Stored items:
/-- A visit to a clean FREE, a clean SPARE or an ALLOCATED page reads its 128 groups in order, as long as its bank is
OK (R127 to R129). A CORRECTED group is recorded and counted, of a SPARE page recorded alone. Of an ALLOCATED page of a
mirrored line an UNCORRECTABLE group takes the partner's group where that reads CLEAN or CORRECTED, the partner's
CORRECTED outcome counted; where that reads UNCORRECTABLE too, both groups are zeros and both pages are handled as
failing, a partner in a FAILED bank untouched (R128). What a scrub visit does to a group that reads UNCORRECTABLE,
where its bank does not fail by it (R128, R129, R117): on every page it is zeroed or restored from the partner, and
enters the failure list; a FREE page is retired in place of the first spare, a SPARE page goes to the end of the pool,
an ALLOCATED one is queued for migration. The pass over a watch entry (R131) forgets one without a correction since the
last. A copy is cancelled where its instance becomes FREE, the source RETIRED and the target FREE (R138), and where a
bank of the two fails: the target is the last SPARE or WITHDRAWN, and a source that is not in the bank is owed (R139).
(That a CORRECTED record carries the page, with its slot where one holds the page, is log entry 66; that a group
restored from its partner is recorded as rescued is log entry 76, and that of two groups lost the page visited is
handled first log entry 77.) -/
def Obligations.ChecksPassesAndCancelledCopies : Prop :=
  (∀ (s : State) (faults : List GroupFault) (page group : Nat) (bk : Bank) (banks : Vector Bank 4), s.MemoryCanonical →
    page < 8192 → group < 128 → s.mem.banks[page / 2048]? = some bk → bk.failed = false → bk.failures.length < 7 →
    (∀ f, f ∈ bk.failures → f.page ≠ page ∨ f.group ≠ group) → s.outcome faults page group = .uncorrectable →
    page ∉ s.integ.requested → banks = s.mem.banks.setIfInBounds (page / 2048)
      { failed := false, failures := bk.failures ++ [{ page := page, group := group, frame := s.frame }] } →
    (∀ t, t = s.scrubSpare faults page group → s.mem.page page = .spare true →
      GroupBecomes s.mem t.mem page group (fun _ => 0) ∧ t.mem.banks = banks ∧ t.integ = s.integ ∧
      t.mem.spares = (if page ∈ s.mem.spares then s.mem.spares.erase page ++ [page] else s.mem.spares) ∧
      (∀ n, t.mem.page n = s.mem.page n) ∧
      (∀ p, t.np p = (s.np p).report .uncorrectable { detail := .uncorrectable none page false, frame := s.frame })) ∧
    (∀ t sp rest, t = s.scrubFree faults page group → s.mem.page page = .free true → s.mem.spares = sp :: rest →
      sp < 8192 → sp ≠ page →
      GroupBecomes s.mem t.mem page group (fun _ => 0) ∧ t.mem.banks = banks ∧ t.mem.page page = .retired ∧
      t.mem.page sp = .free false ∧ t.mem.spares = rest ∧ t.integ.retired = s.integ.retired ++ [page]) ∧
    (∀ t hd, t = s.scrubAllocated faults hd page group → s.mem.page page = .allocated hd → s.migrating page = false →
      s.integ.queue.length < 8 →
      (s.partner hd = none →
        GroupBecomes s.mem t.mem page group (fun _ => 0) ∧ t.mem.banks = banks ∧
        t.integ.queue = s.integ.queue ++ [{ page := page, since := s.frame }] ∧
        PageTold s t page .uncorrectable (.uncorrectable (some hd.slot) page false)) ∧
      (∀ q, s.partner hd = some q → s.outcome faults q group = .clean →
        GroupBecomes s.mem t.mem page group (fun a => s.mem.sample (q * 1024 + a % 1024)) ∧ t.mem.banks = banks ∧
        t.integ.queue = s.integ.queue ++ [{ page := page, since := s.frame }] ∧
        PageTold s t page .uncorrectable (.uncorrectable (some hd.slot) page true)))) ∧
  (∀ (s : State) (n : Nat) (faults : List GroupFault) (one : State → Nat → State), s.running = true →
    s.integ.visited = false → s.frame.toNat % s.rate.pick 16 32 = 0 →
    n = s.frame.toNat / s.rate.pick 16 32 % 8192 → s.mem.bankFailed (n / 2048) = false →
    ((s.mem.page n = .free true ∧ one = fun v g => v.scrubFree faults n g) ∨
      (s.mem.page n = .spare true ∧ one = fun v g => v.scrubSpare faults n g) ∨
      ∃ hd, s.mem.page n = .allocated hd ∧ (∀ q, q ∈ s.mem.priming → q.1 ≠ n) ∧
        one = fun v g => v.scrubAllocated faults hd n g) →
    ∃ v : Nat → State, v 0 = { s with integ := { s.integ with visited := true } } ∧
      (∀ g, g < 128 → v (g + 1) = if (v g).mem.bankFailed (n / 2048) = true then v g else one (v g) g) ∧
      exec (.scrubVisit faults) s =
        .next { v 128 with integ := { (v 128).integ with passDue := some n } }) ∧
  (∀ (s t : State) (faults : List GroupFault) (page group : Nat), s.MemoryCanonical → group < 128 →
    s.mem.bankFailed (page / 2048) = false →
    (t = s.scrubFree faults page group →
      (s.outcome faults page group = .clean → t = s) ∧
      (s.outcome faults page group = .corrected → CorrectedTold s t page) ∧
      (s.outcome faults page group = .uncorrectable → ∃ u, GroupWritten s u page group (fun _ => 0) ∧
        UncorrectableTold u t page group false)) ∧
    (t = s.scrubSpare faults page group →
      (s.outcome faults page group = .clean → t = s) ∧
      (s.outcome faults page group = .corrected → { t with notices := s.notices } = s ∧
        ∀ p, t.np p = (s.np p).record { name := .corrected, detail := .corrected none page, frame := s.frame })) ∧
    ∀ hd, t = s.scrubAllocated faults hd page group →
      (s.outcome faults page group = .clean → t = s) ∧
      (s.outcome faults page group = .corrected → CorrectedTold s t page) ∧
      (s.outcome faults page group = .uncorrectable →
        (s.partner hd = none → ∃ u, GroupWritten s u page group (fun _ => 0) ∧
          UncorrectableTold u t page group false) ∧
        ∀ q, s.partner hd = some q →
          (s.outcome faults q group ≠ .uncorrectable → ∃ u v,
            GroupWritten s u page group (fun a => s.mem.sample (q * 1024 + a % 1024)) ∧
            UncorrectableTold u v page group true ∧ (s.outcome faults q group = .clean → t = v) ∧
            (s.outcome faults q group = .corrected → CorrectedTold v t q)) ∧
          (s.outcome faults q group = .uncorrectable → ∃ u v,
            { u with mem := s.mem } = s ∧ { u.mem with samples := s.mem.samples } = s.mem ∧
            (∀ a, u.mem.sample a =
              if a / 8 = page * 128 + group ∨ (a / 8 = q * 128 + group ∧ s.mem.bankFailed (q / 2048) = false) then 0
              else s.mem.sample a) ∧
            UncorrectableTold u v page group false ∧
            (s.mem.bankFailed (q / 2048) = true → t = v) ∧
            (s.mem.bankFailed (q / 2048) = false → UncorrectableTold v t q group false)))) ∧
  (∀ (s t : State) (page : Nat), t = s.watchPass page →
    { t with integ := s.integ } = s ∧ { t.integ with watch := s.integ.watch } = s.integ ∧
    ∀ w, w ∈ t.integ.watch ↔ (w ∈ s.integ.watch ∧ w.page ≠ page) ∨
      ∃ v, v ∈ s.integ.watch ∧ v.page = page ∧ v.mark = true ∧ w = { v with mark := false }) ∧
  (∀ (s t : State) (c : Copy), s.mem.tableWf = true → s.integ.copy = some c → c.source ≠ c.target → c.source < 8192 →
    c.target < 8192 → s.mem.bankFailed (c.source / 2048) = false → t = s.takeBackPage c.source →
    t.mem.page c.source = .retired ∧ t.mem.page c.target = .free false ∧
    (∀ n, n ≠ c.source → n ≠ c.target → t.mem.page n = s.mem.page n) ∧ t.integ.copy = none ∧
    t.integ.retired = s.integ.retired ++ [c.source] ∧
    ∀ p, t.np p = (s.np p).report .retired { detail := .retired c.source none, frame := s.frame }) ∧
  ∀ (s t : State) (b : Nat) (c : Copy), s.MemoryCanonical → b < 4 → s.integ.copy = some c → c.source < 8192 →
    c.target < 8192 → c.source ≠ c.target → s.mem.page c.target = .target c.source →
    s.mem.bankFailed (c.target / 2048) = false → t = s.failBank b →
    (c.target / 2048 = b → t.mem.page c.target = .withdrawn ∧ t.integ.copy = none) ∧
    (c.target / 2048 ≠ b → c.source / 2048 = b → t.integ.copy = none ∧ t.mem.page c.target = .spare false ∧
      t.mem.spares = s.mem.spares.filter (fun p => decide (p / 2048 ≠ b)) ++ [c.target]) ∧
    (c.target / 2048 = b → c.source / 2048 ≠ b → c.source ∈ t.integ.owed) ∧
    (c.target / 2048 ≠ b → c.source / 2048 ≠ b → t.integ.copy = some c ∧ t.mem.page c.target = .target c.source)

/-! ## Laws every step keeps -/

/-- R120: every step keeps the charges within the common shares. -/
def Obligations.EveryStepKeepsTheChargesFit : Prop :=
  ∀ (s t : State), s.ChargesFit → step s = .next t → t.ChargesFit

TASK: Start at the first line of the entries and stop at the line with "t.integ = s.integ ∧". Retype each of those lines exactly, both ends included.

REPLY TO THE EXERCISE:
/-- A visit to a clean FREE, a clean SPARE or an ALLOCATED page reads its 128 groups in order, as long as its bank is
OK (R127 to R129). A CORRECTED group is recorded and counted, of a SPARE page recorded alone. Of an ALLOCATED page of a
mirrored line an UNCORRECTABLE group takes the partner's group where that reads CLEAN or CORRECTED, the partner's
CORRECTED outcome counted; where that reads UNCORRECTABLE too, both groups are zeros and both pages are handled as
failing, a partner in a FAILED bank untouched (R128). What a scrub visit does to a group that reads UNCORRECTABLE,
where its bank does not fail by it (R128, R129, R117): on every page it is zeroed or restored from the partner, and
enters the failure list; a FREE page is retired in place of the first spare, a SPARE page goes to the end of the pool,
an ALLOCATED one is queued for migration. The pass over a watch entry (R131) forgets one without a correction since the
last. A copy is cancelled where its instance becomes FREE, the source RETIRED and the target FREE (R138), and where a
bank of the two fails: the target is the last SPARE or WITHDRAWN, and a source that is not in the bank is owed (R139).
(That a CORRECTED record carries the page, with its slot where one holds the page, is log entry 66; that a group
restored from its partner is recorded as rescued is log entry 76, and that of two groups lost the page visited is
handled first log entry 77.) -/
def Obligations.ChecksPassesAndCancelledCopies : Prop :=
  (∀ (s : State) (faults : List GroupFault) (page group : Nat) (bk : Bank) (banks : Vector Bank 4), s.MemoryCanonical →
    page < 8192 → group < 128 → s.mem.banks[page / 2048]? = some bk → bk.failed = false → bk.failures.length < 7 →
    (∀ f, f ∈ bk.failures → f.page ≠ page ∨ f.group ≠ group) → s.outcome faults page group = .uncorrectable →
    page ∉ s.integ.requested → banks = s.mem.banks.setIfInBounds (page / 2048)
      { failed := false, failures := bk.failures ++ [{ page := page, group := group, frame := s.frame }] } →
    (∀ t, t = s.scrubSpare faults page group → s.mem.page page = .spare true →
      GroupBecomes s.mem t.mem page group (fun _ => 0) ∧ t.mem.banks = banks ∧ t.integ = s.integ ∧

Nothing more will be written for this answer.